Toxoplasma gondii antibodies, IgG, IgM

A toxoplasmosis test is used to detect a current or past infection with the microscopic parasite Toxoplasma gondii. Most often it may be performed for:

  • A woman prior to or during a pregnancy to determine if she has been previously exposed to Toxoplasma gondii and during a pregnancy if exposure is suspected.
  • An individual who has a weakened immune system (immunocompromised) and has flu-like symptoms.
  • A person who has signs or symptoms of toxoplasmosis.
  • An unborn baby, in which case, amniotic fluid may be tested.

When someone is exposed to T. gondii, their immune system responds by producing antibodies to the parasite. Two classes of Toxoplasma antibodies may be found in the blood: IgM and IgG.

IgM antibodies are the first to be produced by the body in response to a Toxoplasma infection. They are present in most individuals within a week or two after the initial exposure. IgM antibody production rises for a short time period and declines. Eventually, sometimes months after the initial infection, the level (titer) of IgM antibody falls below a detectable level in most people. Additional IgM may be produced when dormant T. gondii is reactivated and/or when a person has a chronic infection.

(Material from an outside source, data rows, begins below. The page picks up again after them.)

theorem assembledLength_eq (b0 y : Byte) (more : Bytes) (h : extBytes (Byte1.len7 y) ≤ more.length) :
    assembledLength y more = Spec.lengthAt (b0 :: y :: more) (extBytes (Byte1.len7 y)) := by
  unfold assembledLength Spec.lengthAt
  rcases extBytes_cases (Byte1.len7 y) with h' | h' | h' <;> rw [h'] at h ⊢
  · simp [len7Of_eq]
  · match more, h with
    | a :: b :: m, _ => simp [beNat]
  · match more, h with
    | a :: b :: c :: d :: e :: f :: g :: i :: m, _ =>
      rw [if_neg (by omega), if_neg (by omega), if_neg (by omega)]
      simp only [beNat, List.take, List.foldl, List.getD_cons_succ, List.getD_cons_zero]
      omega

theorem lengthAt_lt (buf : Bytes) (e : Nat) : Spec.lengthAt buf e < 2 ^ 64 := by
  unfold Spec.lengthAt
  split
  · have := Nat.mod_lt (buf.getD 1 0).toNat (show 128 > 0 by omega); unfold Spec.len7Of; omega
  · split
    · have := (buf.getD 2 0).isLt; have := (buf.getD 3 0).isLt; omega
    · have h : ∀ i, (buf.getD i 0).toNat < 256 := fun i => (buf.getD i 0).isLt
      have := h 2; have := h 3; have := h 4; have := h 5; have := h 6; have := h 7; have := h 8; have := h 9
      omega

theorem assembledLength_append {y : Byte} {more : Bytes} (m2 : Bytes) (h : extBytes (Byte1.len7 y) ≤ more.length) :
    assembledLength y (more ++ m2) = assembledLength y more := by
  unfold assembledLength
  rw [List.take_append_of_le_length h]

theorem keyBytes_le (y : Byte) : keyBytes y ≤ 4 := by unfold keyBytes; split <;> omega

theorem extBytes_le (l : BitVec 7) : extBytes l ≤ 8 := by rcases extBytes_cases l with h | h | h <;> omega

theorem decodeAfterByte1_header {st : Bool} {x y : Byte} {more : Bytes} {h : Header} {n : Nat}
    (hh : decodeAfterByte1 st x y more = .header h n) :
    h.headerLength = headerLength y ∧ n = headerLength y ∧ headerLength y ≤ more.length + 2 := by
  unfold decodeAfterByte1 at hh
  split at hh
  · cases hh
  · split at hh
    · cases hh
    · split at hh
      · cases hh
      · cases hh; refine ⟨rfl, rfl, ?_⟩; unfold headerLength; omega

theorem decodeAfterByte1_need {st : Bool} {x y : Byte} {more : Bytes} 
    (hh : decodeAfterByte1 st x y more = .needMoreData) : more.length < extBytes (Byte1.len7 y) + keyBytes y := by
  unfold decodeAfterByte1 at hh
  split at hh
  · omega
  · split at hh
    · cases hh
    · split at hh
      · assumption
      · cases hh

theorem decodeAfterByte1_append {st : Bool} {x y : Byte} {more : Bytes} (m2 : Bytes)
    (h : decodeAfterByte1 st x y more ≠ .needMoreData) :
    decodeAfterByte1 st x y (more ++ m2) = decodeAfterByte1 st x y more := by
  unfold decodeAfterByte1 at h ⊢
  by_cases h1 : more.length < extBytes (Byte1.len7 y)
  · rw [if_pos h1] at h; exact absurd rfl h
  · have h1' : ¬ (more ++ m2).length < extBytes (Byte1.len7 y) := by rw [List.length_append]; omega
    rw [if_neg h1] at h ⊢
    rw [if_neg h1', assembledLength_append m2 (by omega)]
    cases hl : (if 0 < extBytes (Byte1.len7 y) then lenCheck st (extBytes (Byte1.len7 y))
      (assembledLength y more) else none) with
    | some r => rfl
    | none =>
      simp only [hl] at h ⊢
      by_cases h2 : more.length < extBytes (Byte1.len7 y) + keyBytes y
      · rw [if_pos h2] at h; exact absurd rfl h
      · have h2' : ¬ (more ++ m2).length < extBytes (Byte1.len7 y) + keyBytes y := by rw [List.length_append]; omega
        rw [if_neg h2, if_neg h2']
        congr 2
        cases hm : Byte1.mask y
        · rfl
        · simp only [if_true]
          rw [List.drop_append_of_le_length (by omega)]
          simp only [keyBytes, hm, if_true] at h2
          have hd : 4 ≤ (more.drop (extBytes (Byte1.len7 y))).length := by rw [List.length_drop]; omega
          match more.drop (extBytes (Byte1.len7 y)), hd with
          | a :: b :: c :: d :: m, _ => rfl

/-- What the decoder says of a buffer, in the pieces the receiver meets. -/
theorem decodeAfterByte1_key {st : Bool} {x y : Byte} {more : Bytes} {h : Header} {n : Nat}
    (hh : decodeAfterByte1 st x y more = .header h n) :
    ∃ ext key rest, more = ext ++ (keyField key ++ rest) ∧ ext.length = extBytes (Byte1.len7 y) ∧ Byte1.mask y
      = key.isSome
      ∧ (0 < extBytes (Byte1.len7 y) → beNat ext = assembledLength y more)
      ∧ (extBytes (Byte1.len7 y) = 0 → (Byte1.len7 y).toNat = assembledLength y more)
      ∧ (0 < extBytes (Byte1.len7 y) → lenCheck st (extBytes (Byte1.len7 y)) (assembledLength y more) = none)
      ∧ h = makeHeader x y (BitVec.ofNat 64 (assembledLength y more)) key
      ∧ n = 2 + ext.length + 4 * key.isSome.toNat := by
  unfold decodeAfterByte1 at hh
  split at hh
  · cases hh
  · rename_i he
    split at hh
    · cases hh
    · rename_i hlc
      split at hh
      · cases hh
      · rename_i hk
        simp only [Result.header.injEq] at hh
        obtain ⟨rfl, rfl⟩ := hh
        have hel : (more.take (extBytes (Byte1.len7 y))).length = extBytes
          (Byte1.len7 y) := by rw [List.length_take]; omega
        have hn1 : 0 < extBytes (Byte1.len7 y) → beNat (more.take (extBytes (Byte1.len7 y)))
          = assembledLength y more := by
          intro h; unfold assembledLength; rw [if_neg (by omega)]
        have hn0 : extBytes (Byte1.len7 y) = 0 → (Byte1.len7 y).toNat = assembledLength y more := by
          intro h; unfold assembledLength; rw [if_pos h]
        have hl : 0 < extBytes (Byte1.len7 y) → lenCheck st (extBytes (Byte1.len7 y)) (assembledLength y more)
          = none := by
          intro h; rwa [if_pos h] at hlc
        cases hm : Byte1.mask y
        · refine ⟨more.take (extBytes (Byte1.len7 y)), none, more.drop (extBytes (Byte1.len7 y)),
          by simp [keyField], hel, rfl, hn1, hn0, hl, ?_, ?_⟩
          · simp
          · rw [hel]; simp [headerLength, keyBytes, hm]
        · have hd : 4 ≤ (more.drop (extBytes (Byte1.len7 y))).length := by
            rw [List.length_drop]; simp only [keyBytes, hm, if_true] at hk; omega
          match hdr : more.drop (extBytes (Byte1.len7 y)), hd with
          | a :: b :: d :: e :: r, _ =>
            refine ⟨more.take (extBytes (Byte1.len7 y)), some ⟨a, b, d, e⟩, r, ?_, hel, rfl, hn1, hn0, hl, ?_, ?_⟩
            · have := List.take_append_drop (extBytes (Byte1.len7 y)) more
              rw [hdr] at this
              exact this.symm
            · simp [Key.ofBytes]
            · rw [hel]; simp [headerLength, keyBytes, hm]

/-- A header the encoder's checks admit passes the decoder's checks on a peer of the opposite role. -/
theorem check0_make {c : Config} {op : BitVec 4} {fin rsv1 : Bool} {key : Option Key} {n : Nat}
    (h : encodeCheck c.role c.rsv1Allowed op fin rsv1 key n = none) :
    hdrCheck0 c.rsv1Allowed (Byte0.make fin rsv1 false false op) = none := by
  unfold encodeCheck at h
  unfold hdrCheck0
  simp only [Byte0.rsv1_make, Byte0.rsv2_make, Byte0.rsv3_make, Byte0.opcode_make, Byte0.fin_make]
  cases hr : Opcode.recognized op <;> cases rsv1 <;> cases ha : c.rsv1Allowed <;> cases hi : Opcode.initiating op <;>
    cases hcc : Opcode.isControl op <;> cases fin <;> simp_all

theorem encodeCheck_none {role : Role} {a : Bool} {op : BitVec 4} {fin rsv1 : Bool} {key : Option Key} {n : Nat}
    (h : encodeCheck role a op fin rsv1 key n = none) :
    (role = .client ↔ key.isSome = true) ∧ (Opcode.isControl op = true → n ≤ 125) ∧ n < 2 ^ 63 := by
  unfold encodeCheck at h
  repeat' split at h
  all_goals cases h
  simp only [lengthLimit, maxShortLength] at *
  rename_i hlen hlim
  refine ⟨?_, ?_, by omega⟩
  · cases role <;> cases key <;> simp_all
  · intro hc
    simpa [hc] using hlen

IgG antibodies are produced by the body several weeks after the initial infection and provide long-term protection. Levels of IgG rise during the active infection, then stabilize as the Toxoplasma infection resolves and the parasite becomes inactive. Once a person has been exposed to T. gondii, that person will have some measurable amount of IgG antibody in their blood for the rest of their life.